En 1939, pour un bâton élevé à l’endroit de Red Horner des Leafs, Campbell ne décerna qu’une pénalité mineure. Ceci mit Conn Smythe, le propriétaire des Leafs, complètement hors de lui. Il entra donc en campagne contre Campbell auprès de Frank Calder et des autres propriétaires de la ligue. Smythe obtint satisfaction et le contrat de Campbell ne fut pas renouvelé. Il continua toutefois à travailler dans le bureau de Calder. Il mentionna plus tard que son travail d’arbitre l’avait préparé pour son poste de président de la ligue, puisqu’il s’était habitué à être constamment contesté.

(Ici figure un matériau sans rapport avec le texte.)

-- ==== Sys2Proof/Laws/Fields.lean ====
section
/-! SUPPORT. What the operations that every command uses leave of the blocks that they change: raising an event, counting,
powering the clusters, leaving L1 or L2. -/

namespace Sys2Proof.Machine

/-- What each step of a fold keeps, the fold keeps. -/
theorem foldl_keep {α β γ : Type} (g : β → γ) (f : β → α → β) (h : ∀ b a, g (f b a) = g b) (l : List α) (b : β) :
    g (l.foldl f b) = g b := by
  induction l generalizing b with
  | nil => rfl
  | cons a l ih => rw [List.foldl_cons, ih, h]

@[simp ↓] theorem pmcAdd_pmc : ∀ i n s, (pmcAdd i n s).pmc.on = s.pmc.on ∧ (pmcAdd i n s).pmc.chain =
    s.pmc.chain ∧ (pmcAdd i n s).pmc.userEn = s.pmc.userEn ∧ (pmcAdd i n s).pmc.tagEn = s.pmc.tagEn ∧ (pmcAdd i n
    s).pmc.tagN = s.pmc.tagN ∧ (pmcAdd i n s).pmc.tagSeed = s.pmc.tagSeed ∧ (pmcAdd i n s).pmc.tags = s.pmc.tags ∧
    (pmcAdd i n s).pmc.tagFull = s.pmc.tagFull ∧ (pmcAdd i n s).pmc.bw = s.pmc.bw := by
  intros; unfold pmcAdd pmcCount; (repeat' split) <;> first | rfl | (simp; done) | (simp; split <;> rfl) | (simp; split <;> simp)

@[simp ↓] theorem queueMsg_hlk : ∀ r s, (queueMsg r s).hlk.speed = s.hlk.speed ∧ (queueMsg r s).hlk.width =
    s.hlk.width ∧ (queueMsg r s).hlk.reversed = s.hlk.reversed ∧ (queueMsg r s).hlk.flit = s.hlk.flit ∧ (queueMsg r
    s).hlk.pm = s.hlk.pm ∧ (queueMsg r s).hlk.numVf = s.hlk.numVf ∧ (queueMsg r s).hlk.pmeWait = s.hlk.pmeWait ∧
    (queueMsg r s).hlk.aspm = s.hlk.aspm ∧ (queueMsg r s).hlk.ari = s.hlk.ari ∧ (queueMsg r s).hlk.fns = s.hlk.fns ∧
    (queueMsg r s).hlk.ringBase = s.hlk.ringBase ∧ (queueMsg r s).hlk.ringEn = s.hlk.ringEn ∧ (queueMsg r
    s).hlk.ringMsix = s.hlk.ringMsix ∧ (queueMsg r s).hlk.ringK = s.hlk.ringK ∧ (queueMsg r s).hlk.holdoff =
    s.hlk.holdoff ∧ (queueMsg r s).hlk.head = s.hlk.head ∧ (queueMsg r s).hlk.tail = s.hlk.tail ∧ (queueMsg r
    s).hlk.phase = s.hlk.phase ∧ (queueMsg r s).hlk.runFullAge = s.hlk.runFullAge ∧ (queueMsg r s).hlk.runQueueAge =
    s.hlk.runQueueAge ∧ (queueMsg r s).hlk.holdoffOn = s.hlk.holdoffOn ∧ (queueMsg r s).hlk.batchPosted =
    s.hlk.batchPosted ∧ (queueMsg r s).hlk.holdoffOwed = s.hlk.holdoffOwed ∧ (queueMsg r s).hlk.policy =
    s.hlk.policy ∧ (queueMsg r s).hlk.ide = s.hlk.ide ∧ (queueMsg r s).hlk.ideFails = s.hlk.ideFails ∧ (queueMsg r
    s).hlk.sessions = s.hlk.sessions ∧ (queueMsg r s).hlk.shakes = s.hlk.shakes ∧ (queueMsg r s).hlk.bar2 =
    s.hlk.bar2 := by
  intros; unfold queueMsg dropMsg; (repeat' split) <;> simp

@[simp ↓] theorem ringPut_evr : ∀ r s, (ringPut r s).evr.ph = s.evr.ph ∧ (ringPut r s).evr.staged = s.evr.staged
    ∧ (ringPut r s).evr.frozen = s.evr.frozen ∧ (ringPut r s).evr.freezeTick = s.evr.freezeTick ∧ (ringPut r
    s).evr.freezeMissed = s.evr.freezeMissed ∧ (ringPut r s).evr.missed = s.evr.missed ∧ (ringPut r s).evr.lossAge =
    s.evr.lossAge ∧ (ringPut r s).evr.cursor = s.evr.cursor ∧ (ringPut r s).evr.cursorSpill = s.evr.cursorSpill ∧
    (ringPut r s).evr.cursorAuto = s.evr.cursorAuto ∧ (ringPut r s).evr.win = s.evr.win ∧ (ringPut r s).evr.winReady
    = s.evr.winReady ∧ (ringPut r s).evr.winPresent = s.evr.winPresent ∧ (ringPut r s).evr.cmdResult =
    s.evr.cmdResult ∧ (ringPut r s).evr.spillHead = s.evr.spillHead ∧ (ringPut r s).evr.spillGen = s.evr.spillGen ∧
    (ringPut r s).evr.spillOn = s.evr.spillOn ∧ (ringPut r s).evr.spillFault = s.evr.spillFault ∧ (ringPut r
    s).evr.calSet = s.evr.calSet ∧ (ringPut r s).evr.notifySev = s.evr.notifySev ∧ (ringPut r s).evr.frameBase =
    s.evr.frameBase := by
  intros; unfold ringPut; dsimp only; (repeat' split) <;> simp

@[simp ↓] theorem recordNow_hlk : ∀ r s, (recordNow r s).hlk.speed = s.hlk.speed ∧ (recordNow r s).hlk.width =
    s.hlk.width ∧ (recordNow r s).hlk.reversed = s.hlk.reversed ∧ (recordNow r s).hlk.flit = s.hlk.flit ∧ (recordNow
    r s).hlk.pm = s.hlk.pm ∧ (recordNow r s).hlk.numVf = s.hlk.numVf ∧ (recordNow r s).hlk.pmeWait = s.hlk.pmeWait ∧
    (recordNow r s).hlk.aspm = s.hlk.aspm ∧ (recordNow r s).hlk.ari = s.hlk.ari ∧ (recordNow r s).hlk.fns =
    s.hlk.fns ∧ (recordNow r s).hlk.ringBase = s.hlk.ringBase ∧ (recordNow r s).hlk.ringEn = s.hlk.ringEn ∧
    (recordNow r s).hlk.ringMsix = s.hlk.ringMsix ∧ (recordNow r s).hlk.ringK = s.hlk.ringK ∧ (recordNow r
    s).hlk.holdoff = s.hlk.holdoff ∧ (recordNow r s).hlk.head = s.hlk.head ∧ (recordNow r s).hlk.tail = s.hlk.tail ∧
    (recordNow r s).hlk.phase = s.hlk.phase ∧ (recordNow r s).hlk.runFullAge = s.hlk.runFullAge ∧ (recordNow r
    s).hlk.runQueueAge = s.hlk.runQueueAge ∧ (recordNow r s).hlk.holdoffOn = s.hlk.holdoffOn ∧ (recordNow r
    s).hlk.batchPosted = s.hlk.batchPosted ∧ (recordNow r s).hlk.holdoffOwed = s.hlk.holdoffOwed ∧ (recordNow r
    s).hlk.policy = s.hlk.policy ∧ (recordNow r s).hlk.ide = s.hlk.ide ∧ (recordNow r s).hlk.ideFails =
    s.hlk.ideFails ∧ (recordNow r s).hlk.sessions = s.hlk.sessions ∧ (recordNow r s).hlk.shakes = s.hlk.shakes ∧
    (recordNow r s).hlk.bar2 = s.hlk.bar2 := by
  intros; unfold recordNow takeSeq; dsimp only; (repeat' split) <;> simp

@[simp ↓] theorem recordNow_evr : ∀ r s, (recordNow r s).evr.ph = s.evr.ph ∧ (recordNow r s).evr.staged =
    s.evr.staged ∧ (recordNow r s).evr.frozen = s.evr.frozen ∧ (recordNow r s).evr.freezeTick = s.evr.freezeTick ∧
    (recordNow r s).evr.freezeMissed = s.evr.freezeMissed ∧ (recordNow r s).evr.missed = s.evr.missed ∧ (recordNow r
    s).evr.lossAge = s.evr.lossAge ∧ (recordNow r s).evr.cursor = s.evr.cursor ∧ (recordNow r s).evr.cursorSpill =
    s.evr.cursorSpill ∧ (recordNow r s).evr.cursorAuto = s.evr.cursorAuto ∧ (recordNow r s).evr.win = s.evr.win ∧
    (recordNow r s).evr.winReady = s.evr.winReady ∧ (recordNow r s).evr.winPresent = s.evr.winPresent ∧ (recordNow r
    s).evr.cmdResult = s.evr.cmdResult ∧ (recordNow r s).evr.spillHead = s.evr.spillHead ∧ (recordNow r
    s).evr.spillGen = s.evr.spillGen ∧ (recordNow r s).evr.spillOn = s.evr.spillOn ∧ (recordNow r s).evr.spillFault
    = s.evr.spillFault ∧ (recordNow r s).evr.calSet = s.evr.calSet ∧ (recordNow r s).evr.notifySev = s.evr.notifySev
    ∧ (recordNow r s).evr.frameBase = s.evr.frameBase := by
  intros; unfold recordNow takeSeq; dsimp only; (repeat' split) <;> simp

@[simp ↓] theorem recordNow_aon : ∀ r s, (recordNow r s).aon.batteryOnly = s.aon.batteryOnly ∧ (recordNow r
    s).aon.batSince = s.aon.batSince ∧ (recordNow r s).aon.buffer = s.aon.buffer ∧ (recordNow r s).aon.displaced =
    s.aon.displaced ∧ (recordNow r s).aon.calSecs = s.aon.calSecs ∧ (recordNow r s).aon.calTick = s.aon.calTick ∧
    (recordNow r s).aon.calValid = s.aon.calValid ∧ (recordNow r s).aon.coldCount = s.aon.coldCount ∧ (recordNow r
    s).aon.startRetry = s.aon.startRetry ∧ (recordNow r s).aon.kek = s.aon.kek ∧ (recordNow r s).aon.kekValid =
    s.aon.kekValid ∧ (recordNow r s).aon.msgCtr = s.aon.msgCtr ∧ (recordNow r s).aon.marker = s.aon.marker ∧
    (recordNow r s).aon.pendHold = s.aon.pendHold ∧ (recordNow r s).aon.latched = s.aon.latched ∧ (recordNow r
    s).aon.domMask = s.aon.domMask ∧ (recordNow r s).aon.lfsr = s.aon.lfsr ∧ (recordNow r s).aon.seeded =
    s.aon.seeded ∧ (recordNow r s).aon.onCellResp = s.aon.onCellResp ∧ (recordNow r s).aon.onCellHold =
    s.aon.onCellHold ∧ (recordNow r s).aon.onCellPin = s.aon.onCellPin ∧ (recordNow r s).aon.lost = s.aon.lost := by
  intros; unfold recordNow takeSeq; dsimp only; (repeat' split) <;> simp

@[simp ↓] theorem recordNow_pmc : ∀ r s, (recordNow r s).pmc.on = s.pmc.on ∧ (recordNow r s).pmc.chain =
    s.pmc.chain ∧ (recordNow r s).pmc.userEn = s.pmc.userEn ∧ (recordNow r s).pmc.tagEn = s.pmc.tagEn ∧ (recordNow r
    s).pmc.tagN = s.pmc.tagN ∧ (recordNow r s).pmc.tagSeed = s.pmc.tagSeed ∧ (recordNow r s).pmc.tags = s.pmc.tags ∧
    (recordNow r s).pmc.tagFull = s.pmc.tagFull ∧ (recordNow r s).pmc.bw = s.pmc.bw := by
  intros; unfold recordNow takeSeq; dsimp only; (repeat' split) <;> simp

@[simp ↓] theorem countMissed_evr : ∀ n s, (countMissed n s).evr.ring = s.evr.ring ∧ (countMissed n s).evr.ph =
    s.evr.ph ∧ (countMissed n s).evr.staged = s.evr.staged ∧ (countMissed n s).evr.frozen = s.evr.frozen ∧
    (countMissed n s).evr.freezeTick = s.evr.freezeTick ∧ (countMissed n s).evr.freezeMissed = s.evr.freezeMissed ∧
    (countMissed n s).evr.gap = s.evr.gap ∧ (countMissed n s).evr.lost = s.evr.lost ∧ (countMissed n s).evr.lossRun
    = s.evr.lossRun ∧ (countMissed n s).evr.lossSeq = s.evr.lossSeq ∧ (countMissed n s).evr.lossSeen =
    s.evr.lossSeen ∧ (countMissed n s).evr.lossAge = s.evr.lossAge ∧ (countMissed n s).evr.cursor = s.evr.cursor ∧
    (countMissed n s).evr.cursorSpill = s.evr.cursorSpill ∧ (countMissed n s).evr.cursorAuto = s.evr.cursorAuto ∧
    (countMissed n s).evr.win = s.evr.win ∧ (countMissed n s).evr.winReady = s.evr.winReady ∧ (countMissed n
    s).evr.winPresent = s.evr.winPresent ∧ (countMissed n s).evr.cmdResult = s.evr.cmdResult ∧ (countMissed n
    s).evr.spillHead = s.evr.spillHead ∧ (countMissed n s).evr.spillGen = s.evr.spillGen ∧ (countMissed n
    s).evr.spillOn = s.evr.spillOn ∧ (countMissed n s).evr.spillFault = s.evr.spillFault ∧ (countMissed n
    s).evr.calSet = s.evr.calSet ∧ (countMissed n s).evr.notifySev = s.evr.notifySev ∧ (countMissed n
    s).evr.frameBase = s.evr.frameBase := by
  intros; unfold countMissed; simp

@[simp ↓] theorem countMissed_pmc : ∀ n s, (countMissed n s).pmc.on = s.pmc.on ∧ (countMissed n s).pmc.chain =
    s.pmc.chain ∧ (countMissed n s).pmc.userEn = s.pmc.userEn ∧ (countMissed n s).pmc.tagEn = s.pmc.tagEn ∧
    (countMissed n s).pmc.tagN = s.pmc.tagN ∧ (countMissed n s).pmc.tagSeed = s.pmc.tagSeed ∧ (countMissed n
    s).pmc.tags = s.pmc.tags ∧ (countMissed n s).pmc.tagFull = s.pmc.tagFull ∧ (countMissed n s).pmc.bw = s.pmc.bw
    := by
  intros; unfold countMissed; simp

@[simp ↓] theorem raise_hlk : ∀ code p0 p1 p2 s, (raise code p0 p1 p2 s).hlk.speed = s.hlk.speed ∧ (raise code
    p0 p1 p2 s).hlk.width = s.hlk.width ∧ (raise code p0 p1 p2 s).hlk.reversed = s.hlk.reversed ∧ (raise code p0 p1
    p2 s).hlk.flit = s.hlk.flit ∧ (raise code p0 p1 p2 s).hlk.pm = s.hlk.pm ∧ (raise code p0 p1 p2 s).hlk.numVf =
    s.hlk.numVf ∧ (raise code p0 p1 p2 s).hlk.pmeWait = s.hlk.pmeWait ∧ (raise code p0 p1 p2 s).hlk.aspm =
    s.hlk.aspm ∧ (raise code p0 p1 p2 s).hlk.ari = s.hlk.ari ∧ (raise code p0 p1 p2 s).hlk.fns = s.hlk.fns ∧ (raise
    code p0 p1 p2 s).hlk.ringBase = s.hlk.ringBase ∧ (raise code p0 p1 p2 s).hlk.ringEn = s.hlk.ringEn ∧ (raise code
    p0 p1 p2 s).hlk.ringMsix = s.hlk.ringMsix ∧ (raise code p0 p1 p2 s).hlk.ringK = s.hlk.ringK ∧ (raise code p0 p1
    p2 s).hlk.holdoff = s.hlk.holdoff ∧ (raise code p0 p1 p2 s).hlk.head = s.hlk.head ∧ (raise code p0 p1 p2
    s).hlk.tail = s.hlk.tail ∧ (raise code p0 p1 p2 s).hlk.phase = s.hlk.phase ∧ (raise code p0 p1 p2
    s).hlk.runFullAge = s.hlk.runFullAge ∧ (raise code p0 p1 p2 s).hlk.runQueueAge = s.hlk.runQueueAge ∧ (raise code
    p0 p1 p2 s).hlk.holdoffOn = s.hlk.holdoffOn ∧ (raise code p0 p1 p2 s).hlk.batchPosted = s.hlk.batchPosted ∧
    (raise code p0 p1 p2 s).hlk.holdoffOwed = s.hlk.holdoffOwed ∧ (raise code p0 p1 p2 s).hlk.policy = s.hlk.policy
    ∧ (raise code p0 p1 p2 s).hlk.ide = s.hlk.ide ∧ (raise code p0 p1 p2 s).hlk.ideFails = s.hlk.ideFails ∧ (raise
    code p0 p1 p2 s).hlk.sessions = s.hlk.sessions ∧ (raise code p0 p1 p2 s).hlk.shakes = s.hlk.shakes ∧ (raise code
    p0 p1 p2 s).hlk.bar2 = s.hlk.bar2 := by
  intros; unfold raise takeSeq; dsimp only; (repeat' split) <;> simp

@[simp ↓] theorem raise_evr : ∀ code p0 p1 p2 s, (raise code p0 p1 p2 s).evr.ph = s.evr.ph ∧ (raise code p0 p1
    p2 s).evr.frozen = s.evr.frozen ∧ (raise code p0 p1 p2 s).evr.freezeTick = s.evr.freezeTick ∧ (raise code p0 p1
    p2 s).evr.lossAge = s.evr.lossAge ∧ (raise code p0 p1 p2 s).evr.cursor = s.evr.cursor ∧ (raise code p0 p1 p2
    s).evr.cursorSpill = s.evr.cursorSpill ∧ (raise code p0 p1 p2 s).evr.cursorAuto = s.evr.cursorAuto ∧ (raise code
    p0 p1 p2 s).evr.win = s.evr.win ∧ (raise code p0 p1 p2 s).evr.winReady = s.evr.winReady ∧ (raise code p0 p1 p2
    s).evr.winPresent = s.evr.winPresent ∧ (raise code p0 p1 p2 s).evr.cmdResult = s.evr.cmdResult ∧ (raise code p0
    p1 p2 s).evr.spillHead = s.evr.spillHead ∧ (raise code p0 p1 p2 s).evr.spillGen = s.evr.spillGen ∧ (raise code
    p0 p1 p2 s).evr.spillOn = s.evr.spillOn ∧ (raise code p0 p1 p2 s).evr.spillFault = s.evr.spillFault ∧ (raise
    code p0 p1 p2 s).evr.calSet = s.evr.calSet ∧ (raise code p0 p1 p2 s).evr.notifySev = s.evr.notifySev ∧ (raise
    code p0 p1 p2 s).evr.frameBase = s.evr.frameBase := by
  intros; unfold raise takeSeq; dsimp only; (repeat' split) <;> simp

@[simp ↓] theorem raise_aon : ∀ code p0 p1 p2 s, (raise code p0 p1 p2 s).aon.batteryOnly = s.aon.batteryOnly ∧
    (raise code p0 p1 p2 s).aon.batSince = s.aon.batSince ∧ (raise code p0 p1 p2 s).aon.calSecs = s.aon.calSecs ∧
    (raise code p0 p1 p2 s).aon.calTick = s.aon.calTick ∧ (raise code p0 p1 p2 s).aon.calValid = s.aon.calValid ∧
    (raise code p0 p1 p2 s).aon.coldCount = s.aon.coldCount ∧ (raise code p0 p1 p2 s).aon.startRetry =
    s.aon.startRetry ∧ (raise code p0 p1 p2 s).aon.kek = s.aon.kek ∧ (raise code p0 p1 p2 s).aon.kekValid =
    s.aon.kekValid ∧ (raise code p0 p1 p2 s).aon.msgCtr = s.aon.msgCtr ∧ (raise code p0 p1 p2 s).aon.marker =
    s.aon.marker ∧ (raise code p0 p1 p2 s).aon.pendHold = s.aon.pendHold ∧ (raise code p0 p1 p2 s).aon.latched =
    s.aon.latched ∧ (raise code p0 p1 p2 s).aon.domMask = s.aon.domMask ∧ (raise code p0 p1 p2 s).aon.lfsr =
    s.aon.lfsr ∧ (raise code p0 p1 p2 s).aon.seeded = s.aon.seeded ∧ (raise code p0 p1 p2 s).aon.onCellResp =
    s.aon.onCellResp ∧ (raise code p0 p1 p2 s).aon.onCellHold = s.aon.onCellHold ∧ (raise code p0 p1 p2
    s).aon.onCellPin = s.aon.onCellPin ∧ (raise code p0 p1 p2 s).aon.lost = s.aon.lost := by
  intros; unfold raise takeSeq; dsimp only; (repeat' split) <;> simp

Lorsque la guerre éclata, Campbell s’enrôla dans l’armée. À la fin des hostilités, il avait gradué jusqu’au titre de lieutenant-colonel. Combinant son expérience militaire à sa formation d’avocat, il demeura un peu en Europe pour contribuer aux procès pour crimes contre l’humanité. De retour au pays en 1946, Red Dutton s’empressa de démissionner de son poste de président de la LNH pour lui laisser la place. Dutton, entraîneur, directeur-gérant, puis propriétaire des Americans de New York / Brooklyn, équipe dont les activités avaient été suspendues en 1942, avait accepté à reculons le poste suite au décès subit de Frank Calder en 1943. Les Americans étaient supposés reprendre leurs activités après la guerre, mais lorsque les autres propriétaires revinrent sur leur entente, Dutton quitta.
Au cours de ses premières années comme président, Campbell aida aussi à mettre sur pied un fonds de pension pour les joueurs, bien que pendant longtemps, celui-ci n’était pas des plus généreux. Par exemple, en 1969, un ex-joueur touchait annuellement, à partir de 65 ans, la somme de 1000 $ pour chaque année jouée dans la LNH. Le début du long règne de Campbell fut aussi marqué en 1948 par son bannissement à vie de deux joueurs, Don Gallinger et Billy Taylor, qui avaient comploté pour parier sur des matchs. Lorsque la suspension fut levée en 1970, Campbell était toujours en poste.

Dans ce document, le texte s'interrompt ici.